(Excerpts from a dataset)
· · ·
/-- POP qq in its two read cycles: one pair is loaded, and F by POP AF alone (R181). -/
theorem readsTwice_popQq (s : State) (qq : PairAf) :
    ReadsTwice (exec (.popQq qq)) s s.sp (s.sp + 1#16) (fun x w t =>
      t.pairAf qq = w ∧ (∀ q, q ≠ qq → t.pairAf q = s.pairAf q) ∧ (qq ≠ .af → t.regs.f = s.regs.f) ∧
      t = { x with regs := t.regs, sp := s.sp + 2#16, eiDelay := false }) := by
  refine readsTwice_of_exec (k := fun w t => finish ({ t with sp := s.sp + 2#16 }.setPairAf qq w)) rfl fun w x hx => ?_
  generalize hy : ({ x with sp := s.sp + 2#16 } : State) = y
  have hpair : ∀ q, y.pairAf q = s.pairAf q := fun q => hy ▸ hx.pairAf q
  have hflags : y.regs.f = s.regs.f := hy ▸ congrArg RegFile.f hx.regs
  have hregs : y.setPairAf qq w = { y with regs := (y.setPairAf qq w).regs } := y.setPairAf_eq qq w
  refine ⟨{ y.setPairAf qq w with eiDelay := false }, rfl, ?_, y.pairAf_setPairAf_same qq w,
    fun q hq => (y.pairAf_setPairAf_other qq q w hq).trans (hpair q),
    fun hqq => (y.setPairAf_f qq w hqq).trans hflags, ?_⟩
  · exact sameMemory_of_board ((y.setPairAf_board qq w).trans (hy ▸ rfl)) ((y.setPairAf_tick qq w).trans (hy ▸ rfl))
  · rw [hregs, ← hy]

/-- POP IX in its two read cycles (R182). -/
theorem readsTwice_popIx (s : State) :
    ReadsTwice (exec .popIx) s s.sp (s.sp + 1#16) (fun x w t =>
      t = { x with ix := w, sp := s.sp + 2#16, eiDelay := false }) :=
  readsTwice_of_exec (k := fun w t => finish { t with sp := s.sp + 2#16, ix := w }) rfl fun _ _ _ =>
    ⟨_, rfl, fun _ => rfl, rfl⟩

/-- POP IY in its two read cycles (R183). -/
theorem readsTwice_popIy (s : State) :
    ReadsTwice (exec .popIy) s s.sp (s.sp + 1#16) (fun x w t =>
      t = { x with iy := w, sp := s.sp + 2#16, eiDelay := false }) :=
  readsTwice_of_exec (k := fun w t => finish { t with sp := s.sp + 2#16, iy := w }) rfl fun _ _ _ =>
    ⟨_, rfl, fun _ => rfl, rfl⟩

/-- Settles O33: the pushes are one operation, and the pops differ in the register that takes the word. -/
theorem pushAndPopMoveTheWord : Obligations.PushAndPopMoveTheWord := by
  unfold Obligations.PushAndPopMoveTheWord
  exact fun s => ⟨fun _ => pushes_of_exec rfl, pushes_of_exec rfl, pushes_of_exec rfl, readsTwice_popQq s,
    readsTwice_popIx s, readsTwice_popIy s⟩

/-! ## A pop after a push -/

/-- An instruction that pushes `w` is a push of `w` (R178 to R180). -/
theorem pushes_of_pushed {i : Instr} {s : State} {w : Word} (h : s.pushed i = some w) : Pushes (exec i) s w := by
  unfold State.pushed at h
  split at h
  · cases h; exact pushes_of_exec rfl
  · cases h; exact pushes_of_exec rfl
  · cases h; exact pushes_of_exec rfl
  · cases h

/-- Every pop leaves the word it reads in its register, and SP two higher (R181 to R183). -/
theorem readsTwice_popped {j : Instr} (hj : (∃ qq, j = .popQq qq) ∨ j = .popIx ∨ j = .popIy) (s : State) :
    ReadsTwice (exec j) s s.sp (s.sp + 1#16) (fun _ w t => t.popped j = some w ∧ t.sp = s.sp + 2#16) := by
  rcases hj with ⟨qq, rfl⟩ | rfl | rfl
  · exact (readsTwice_popQq s qq).mono fun x w t ⟨hw, _, _, ht⟩ => ⟨congrArg some hw, ht ▸ rfl⟩
  · exact (readsTwice_popIx s).mono fun x w t ht => by rw [ht]; exact ⟨rfl, rfl⟩
  · exact (readsTwice_popIy s).mono fun x w t ht => by rw [ht]; exact ⟨rfl, rfl⟩

/-- After a push onto two cells of RAM with nothing between its cycles, the two stack addresses read the two halves of the word. -/
theorem exec_push_quiet {s : State} {i : Instr} {w : Word} (hgaps : s.gaps = []) (hhigh : s.board.isRam (s.sp - 1#16))
    (hlow : s.board.isRam (s.sp - 2#16)) (hcell : ¬s.board.sameCell (s.sp - 2#16) (s.sp - 1#16))
    (hpush : s.pushed i = some w) :
    ∃ m, exec i s = .next m ∧ m.gaps = [] ∧ m.sp = s.sp - 2#16 ∧ m.memRead (s.sp - 2#16) = (lo w, m) ∧
      m.memRead (s.sp - 1#16) = (hi w, m) := by
  obtain ⟨m, hm, -, -, hframe, htwo⟩ := pushes_of_pushed hpush s (s.write (s.sp - 1#16) (hi w)) (s.gap_nil hgaps)
    (State.gap_nil _ hgaps)
  have hstored := htwo rfl
  have hdevice : ∀ a, s.board.isRam a → m.board.isDevice a = false := fun a ha => by
    rw [hframe]
    exact (s.board.isDevice_poke (s.sp - 1#16) a _).trans (s.board.not_isDevice_of_isRam a ha)
  have hreadLow : m.read (s.sp - 2#16) = lo w := hstored.second _ ⟨hlow, s.board.sameCell_refl _ hlow⟩
  have hreadHigh : m.read (s.sp - 1#16) = hi w :=
    hstored.first _ ⟨hhigh, s.board.sameCell_refl _ hhigh⟩ fun h => hcell h.2
  refine ⟨m, hm, by rw [hframe]; exact hgaps, by rw [hframe], ?_, ?_⟩
  · rw [m.memRead_memory _ (hdevice _ hlow), hreadLow]
  · rw [m.memRead_memory _ (hdevice _ hhigh), hreadHigh]

/-- Settles O34: the pop's two read cycles return what the push's two write cycles stored. -/
theorem popAfterPushReturnsTheWord : Obligations.PopAfterPushReturnsTheWord := by
  unfold Obligations.PopAfterPushReturnsTheWord
  intro s i j w hgaps hhigh hlow hcell hpush hj
  obtain ⟨m, hm, hmgaps, hsp, hreadLow, hreadHigh⟩ := exec_push_quiet hgaps hhigh hlow hcell hpush
  have hnext : s.sp - 2#16 + 1#16 = s.sp - 1#16 := by bv_omega
  have hpop := readsTwice_popped hj m m m (m.gap_nil hmgaps)
  rw [hsp, hnext, hreadLow, hreadHigh] at hpop
  obtain ⟨t, ht, -, hpopped, htsp⟩ := hpop (m.gap_nil hmgaps)
  refine ⟨m, t, hm, ht, hpopped.trans (congrArg some (word_hi_lo w)), htsp.trans ?_⟩
  exact BitVec.sub_add_cancel s.sp 2#16

/-! ## Exchanges -/

/-- EX (SP) in its four machine cycles: a word is read, and the register's is written in its place, the high byte first; then the word
read goes into the register by `k` (R188). -/
theorem exchanges_of_exec {i : Instr} {s : State} {w : Word} {k : Word → State → State} {post : State → Word → State → Prop}
    (hexec : exec i s = s.exchangeTop w fun old t => finish (k old t)) (hboard : ∀ old u, (k old u).board = u.board)
    (htick : ∀ old u, (k old u).tick = u.tick)
    (hpost : ∀ old q mem l,
      post q old { k old { q with board := { q.board with mem := mem, log := l } } with eiDelay := false }) :
    Exchanges (exec i) s w post := by
  intro m n p q hm hn hp hq
  have hwrites (old : Word) (x : State) :
      WritesTwice (fun y => y.writesThenEnds (s.sp + 1#16) (hi w) s.sp (lo w) (k old)) x (s.sp + 1#16) (hi w) s.sp (lo w)
        fun q t => post q old t :=
    writesTwice_of_writesThenEnds rfl (hboard old) (htick old) (hpost old)
  obtain ⟨t, ht, hfirst, hsecond, hend, htwo⟩ := hwrites (word (n.memRead (s.sp + 1#16)).1 (m.memRead s.sp).1) _ p q hp hq
  exact ⟨t, hexec.trans ((s.readWordThen_ok m n s.sp _ hm hn).trans ht), hfirst, hsecond, htwo, hend⟩

/-- EX DE,HL swaps the two pairs half by half (R185). -/
theorem exec_exDeHl (s : State) :
    exec .exDeHl s = .next { s with
      regs := { s.regs with d := s.regs.h, e := s.regs.l, h := s.regs.d, l := s.regs.e }, eiDelay := false } := by
  change finish ((s.setDE (word s.regs.h s.regs.l)).setHL (word s.regs.d s.regs.e)) = _
  simp only [State.setDE, State.setHL, hi_word, lo_word]
  rfl

/-- Settles O35: the register exchanges are swaps of fields, and EX (SP) is one operation for its three registers. -/
theorem exchangeInstructions : Obligations.ExchangeInstructions := by
  unfold Obligations.ExchangeInstructions
  intro s
  refine ⟨⟨_, exec_exDeHl s, fun _ => rfl, rfl⟩, ⟨_, rfl, fun _ => rfl, rfl⟩, ⟨_, rfl, fun _ => rfl, rfl⟩, ?_, ?_, ?_⟩
  · exact exchanges_of_exec (k := fun old t => t.setHL old) rfl (fun _ _ => rfl) (fun _ _ => rfl) fun _ _ _ _ => rfl
  · exact exchanges_of_exec (k := fun old t => { t with ix := old }) rfl (fun _ _ => rfl) (fun _ _ => rfl) fun _ _ _ _ => rfl
  · exact exchanges_of_exec (k := fun old t => { t with iy := old }) rfl (fun _ _ => rfl) (fun _ _ => rfl) fun _ _ _ _ => rfl

/-! ## Sample words -/

/-- Settles O3: each word is the encoding of the instruction it names. -/
theorem sampleWordsDecode : Obligations.SampleWordsDecode := by
  unfold Obligations.SampleWordsDecode
  exact ⟨decode_encode (.ldRR .d .e) rfl, decode_encode (.ldDdNn .de 0x1234#16) rfl, decode_encode (.ldIxR 0x05#8 .a) rfl,
    decode_encode (.bitR 1 .b) rfl, decode_encode .otir rfl, decode_encode (.bitIx 1 0x05#8) rfl⟩

end Sys2Proof.Machine

/-! # 8-bit arithmetic and logic (R220 to R251) -/

namespace Sys2Proof.Machine

/-! ## The five forms of an operation on A -/

/-- The five instructions are the operation `op` on A (R220): the register and the immediate form at once, the three memory forms after
a read cycle. -/
structure Accumulates (op : AluOp) (reg : Reg8 → Instr) (imm : Byte → Instr) (hl : Instr) (ix iy : Byte → Instr) : Prop where
  exec_reg : ∀ r s, exec (reg r) s = finish (s.accumulate op (s.reg8 r))
  exec_imm : ∀ n s, exec (imm n) s = finish (s.accumulate op n)
  exec_hl : ∀ s, exec hl s = s.readThen s.hl fun v t => finish (t.accumulate op v)
  exec_ix : ∀ d s, exec (ix d) s = s.readThen (s.ixd d) fun v t => finish (t.accumulate op v)
  exec_iy : ∀ d s, exec (iy d) s = s.readThen (s.iyd d) fun v t => finish (t.accumulate op v)

theorem accumulates_add : Accumulates .add .addAR .addAN .addAHl .addAIx .addAIy :=
  ⟨fun _ _ => rfl, fun _ _ => rfl, fun _ => rfl, fun _ _ => rfl, fun _ _ => rfl⟩

theorem accumulates_adc : Accumulates .adc .adcAR .adcAN .adcAHl .adcAIx .adcAIy :=
  ⟨fun _ _ => rfl, fun _ _ => rfl, fun _ => rfl, fun _ _ => rfl, fun _ _ => rfl⟩

theorem accumulates_sub : Accumulates .sub .subR .subN .subHl .subIx .subIy :=
  ⟨fun _ _ => rfl, fun _ _ => rfl, fun _ => rfl, fun _ _ => rfl, fun _ _ => rfl⟩

theorem accumulates_sbc : Accumulates .sbc .sbcAR .sbcAN .sbcAHl .sbcAIx .sbcAIy :=
  ⟨fun _ _ => rfl, fun _ _ => rfl, fun _ => rfl, fun _ _ => rfl, fun _ _ => rfl⟩

theorem accumulates_and : Accumulates .and .andR .andN .andHl .andIx .andIy :=
  ⟨fun _ _ => rfl, fun _ _ => rfl, fun _ => rfl, fun _ _ => rfl, fun _ _ => rfl⟩

theorem accumulates_xor : Accumulates .xor .xorR .xorN .xorHl .xorIx .xorIy :=
  ⟨fun _ _ => rfl, fun _ _ => rfl, fun _ => rfl, fun _ _ => rfl, fun _ _ => rfl⟩

theorem accumulates_or : Accumulates .or .orR .orN .orHl .orIx .orIy :=
  ⟨fun _ _ => rfl, fun _ _ => rfl, fun _ => rfl, fun _ _ => rfl, fun _ _ => rfl⟩

theorem accumulates_cp : Accumulates .cp .cpR .cpN .cpHl .cpIx .cpIy :=
  ⟨fun _ _ => rfl, fun _ _ => rfl, fun _ => rfl, fun _ _ => rfl, fun _ _ => rfl⟩
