-- ==== Sys2Proof/Decode.lean ====
section
/-! DEFINITION. From bytes to instructions and back: the three-byte VEX prefix, ModRM, SIB and displacement
(R82 to R94), the opcode table (R96, R100), the encodings that raise #UD (R101), the verdict on every other
encoding (R102), the decoding procedure (R105), and the encoder. -/

namespace Sys2Proof

/-! ### The opcode table -/

/-- The opcode maps in scope: VEX `m-mmmm` = 00010b or 00011b (R81, R82). -/
inductive OpMap where
  | m0F38
  | m0F3A
  deriving DecidableEq, Repr

/-- The value of the field `m-mmmm` (R81). -/
def OpMap.bits : OpMap → BitVec 5
  | .m0F38 => 0b00010#5
  | .m0F3A => 0b00011#5

/-- What tells the rows of the table apart: map, VEX.W, VEX.L and the opcode byte (R96). Every row has `pp` = 01b (R80). -/
structure OpKey where
  map : OpMap
  w : BitVec 1
  l : BitVec 1
  op : Byte
  deriving DecidableEq, Repr

/-- The operands a decoded instruction is made of: ModRM:reg, VEX.vvvv, ModRM:r/m and the immediate (R86). -/
structure Operands where
  reg : RegNum
  v : RegNum
  rm : RM
  imm : Byte
  deriving DecidableEq, Repr

/-- One row of the opcode table. `usesV`: VEX.vvvv carries an operand (otherwise its stored bits are 1111b, R99);
`memOnly`: the table's `mod` column is `mem`; `ib`: an immediate byte follows (R85, R100). -/
structure Row where
  key : OpKey
  usesV : Bool
  memOnly : Bool
  ib : Bool
  make : Operands → Option Instr

/-- Format RVMI with `xmm3/m` or `ymm3/m` (R86). -/
def Row.rvmi (k : OpKey) (f : RegNum → RegNum → RM → Byte → Instr) : Row :=
  ⟨k, true, false, true, fun o => some (f o.reg o.v o.rm o.imm)⟩

/-- Format RVM with a register or memory operand 3 (R86). -/
def Row.rvm (k : OpKey) (f : RegNum → RegNum → RM → Instr) : Row :=
  ⟨k, true, false, false, fun o => some (f o.reg o.v o.rm)⟩

/-- The memory alternative of a ModRM:r/m operand, for the rows whose `mod` column is `mem` (R91). -/
def RM.asMem : RM → Option Mem
  | .reg _ => none
  | .mem m => some m

/-- Format RVM with a memory operand only: the masked loads (R86, R142, R210). -/
def Row.rvmMem (k : OpKey) (f : RegNum → RegNum → Mem → Instr) : Row :=
  ⟨k, true, true, false, fun o => o.rm.asMem.map fun m => f o.reg o.v m⟩

/-- Format MVR: the masked stores, data register in ModRM:reg, memory in ModRM:r/m (R86, R87). -/
def Row.mvrMem (k : OpKey) (f : Mem → RegNum → RegNum → Instr) : Row :=
  ⟨k, true, true, false, fun o => o.rm.asMem.map fun m => f m o.v o.reg⟩

/-- Format RM with a register or memory operand 2 (R86). -/
def Row.rmAny (k : OpKey) (f : RegNum → RM → Instr) : Row :=
  ⟨k, false, false, false, fun o => some (f o.reg o.rm)⟩

/-- Format RM with a memory operand only: VBROADCASTI128 (R86, R91). -/
def Row.rmMem (k : OpKey) (f : RegNum → Mem → Instr) : Row :=
  ⟨k, false, true, false, fun o => o.rm.asMem.map fun m => f o.reg m⟩

/-- Format RMI (R86). -/
def Row.rmi (k : OpKey) (f : RegNum → RM → Byte → Instr) : Row :=
  ⟨k, false, false, true, fun o => some (f o.reg o.rm o.imm)⟩

/-- Rows 1 to 12 of R100: inserts, VMASKMOVPS/PD, VPBLENDD. -/
def opcodeRows1to12 : List Row := [
    .rvmi ⟨.m0F3A, 0, 1, 0x18⟩ .vinsertf128,
    .rvmi ⟨.m0F3A, 0, 1, 0x38⟩ .vinserti128,
    .rvmMem ⟨.m0F38, 0, 0, 0x2C⟩ .vmaskmovpsLoad128,
    .rvmMem ⟨.m0F38, 0, 1, 0x2C⟩ .vmaskmovpsLoad256,
    .rvmMem ⟨.m0F38, 0, 0, 0x2D⟩ .vmaskmovpdLoad128,
    .rvmMem ⟨.m0F38, 0, 1, 0x2D⟩ .vmaskmovpdLoad256,
    .mvrMem ⟨.m0F38, 0, 0, 0x2E⟩ .vmaskmovpsStore128,
    .mvrMem ⟨.m0F38, 0, 1, 0x2E⟩ .vmaskmovpsStore256,
    .mvrMem ⟨.m0F38, 0, 0, 0x2F⟩ .vmaskmovpdStore128,
    .mvrMem ⟨.m0F38, 0, 1, 0x2F⟩ .vmaskmovpdStore256,
    .rvmi ⟨.m0F3A, 0, 0, 0x02⟩ .vpblendd128,
    .rvmi ⟨.m0F3A, 0, 1, 0x02⟩ .vpblendd256]

/-- Rows 13 to 26 of R100: broadcasts, cross-lane permutes, VPERM2I128. -/
def opcodeRows13to26 : List Row := [
    .rmAny ⟨.m0F38, 0, 0, 0x78⟩ .vpbroadcastb128,
    .rmAny ⟨.m0F38, 0, 1, 0x78⟩ .vpbroadcastb256,
    .rmAny ⟨.m0F38, 0, 0, 0x79⟩ .vpbroadcastw128,
    .rmAny ⟨.m0F38, 0, 1, 0x79⟩ .vpbroadcastw256,
    .rmAny ⟨.m0F38, 0, 0, 0x58⟩ .vpbroadcastd128,
    .rmAny ⟨.m0F38, 0, 1, 0x58⟩ .vpbroadcastd256,
    .rmAny ⟨.m0F38, 0, 0, 0x59⟩ .vpbroadcastq128,
    .rmAny ⟨.m0F38, 0, 1, 0x59⟩ .vpbroadcastq256,
    .rmMem ⟨.m0F38, 0, 1, 0x5A⟩ .vbroadcasti128,
    .rvm ⟨.m0F38, 0, 1, 0x36⟩ .vpermd,
    .rmi ⟨.m0F3A, 1, 1, 0x01⟩ .vpermpd,
    .rvm ⟨.m0F38, 0, 1, 0x16⟩ .vpermps,
    .rmi ⟨.m0F3A, 1, 1, 0x00⟩ .vpermq,
    .rvmi ⟨.m0F3A, 0, 1, 0x46⟩ .vperm2i128]

/-- Rows 27 to 35 of R100: in-lane permutes, VPERM2F128. -/
def opcodeRows27to35 : List Row := [
    .rvm ⟨.m0F38, 0, 0, 0x0D⟩ .vpermilpdVar128,
    .rvm ⟨.m0F38, 0, 1, 0x0D⟩ .vpermilpdVar256,
    .rmi ⟨.m0F3A, 0, 0, 0x05⟩ .vpermilpdImm128,
    .rmi ⟨.m0F3A, 0, 1, 0x05⟩ .vpermilpdImm256,
    .rvm ⟨.m0F38, 0, 0, 0x0C⟩ .vpermilpsVar128,
    .rmi ⟨.m0F3A, 0, 0, 0x04⟩ .vpermilpsImm128,
    .rvm ⟨.m0F38, 0, 1, 0x0C⟩ .vpermilpsVar256,
    .rmi ⟨.m0F3A, 0, 1, 0x04⟩ .vpermilpsImm256,
    .rvmi ⟨.m0F3A, 0, 1, 0x06⟩ .vperm2f128]

/-- Rows 36 to 47 of R100: VPMASKMOVD/Q, VPSLLVD/Q. -/
def opcodeRows36to47 : List Row := [
    .rvmMem ⟨.m0F38, 0, 0, 0x8C⟩ .vpmaskmovdLoad128,
    .rvmMem ⟨.m0F38, 0, 1, 0x8C⟩ .vpmaskmovdLoad256,
    .rvmMem ⟨.m0F38, 1, 0, 0x8C⟩ .vpmaskmovqLoad128,
    .rvmMem ⟨.m0F38, 1, 1, 0x8C⟩ .vpmaskmovqLoad256,
    .mvrMem ⟨.m0F38, 0, 0, 0x8E⟩ .vpmaskmovdStore128,
    .mvrMem ⟨.m0F38, 0, 1, 0x8E⟩ .vpmaskmovdStore256,
    .mvrMem ⟨.m0F38, 1, 0, 0x8E⟩ .vpmaskmovqStore128,
    .mvrMem ⟨.m0F38, 1, 1, 0x8E⟩ .vpmaskmovqStore256,
    .rvm ⟨.m0F38, 0, 0, 0x47⟩ .vpsllvd128,
    .rvm ⟨.m0F38, 1, 0, 0x47⟩ .vpsllvq128,
    .rvm ⟨.m0F38, 0, 1, 0x47⟩ .vpsllvd256,
    .rvm ⟨.m0F38, 1, 1, 0x47⟩ .vpsllvq256]

/-- The 47 rows of R100, in the spec's order. -/
def opcodeTable : List Row :=
  opcodeRows1to12 ++ opcodeRows13to26 ++ opcodeRows27to35 ++ opcodeRows36to47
· · ·
## Exercise details
Please report only the count of lines in the entries above where the word "vvvv" appears.

## Solution below
2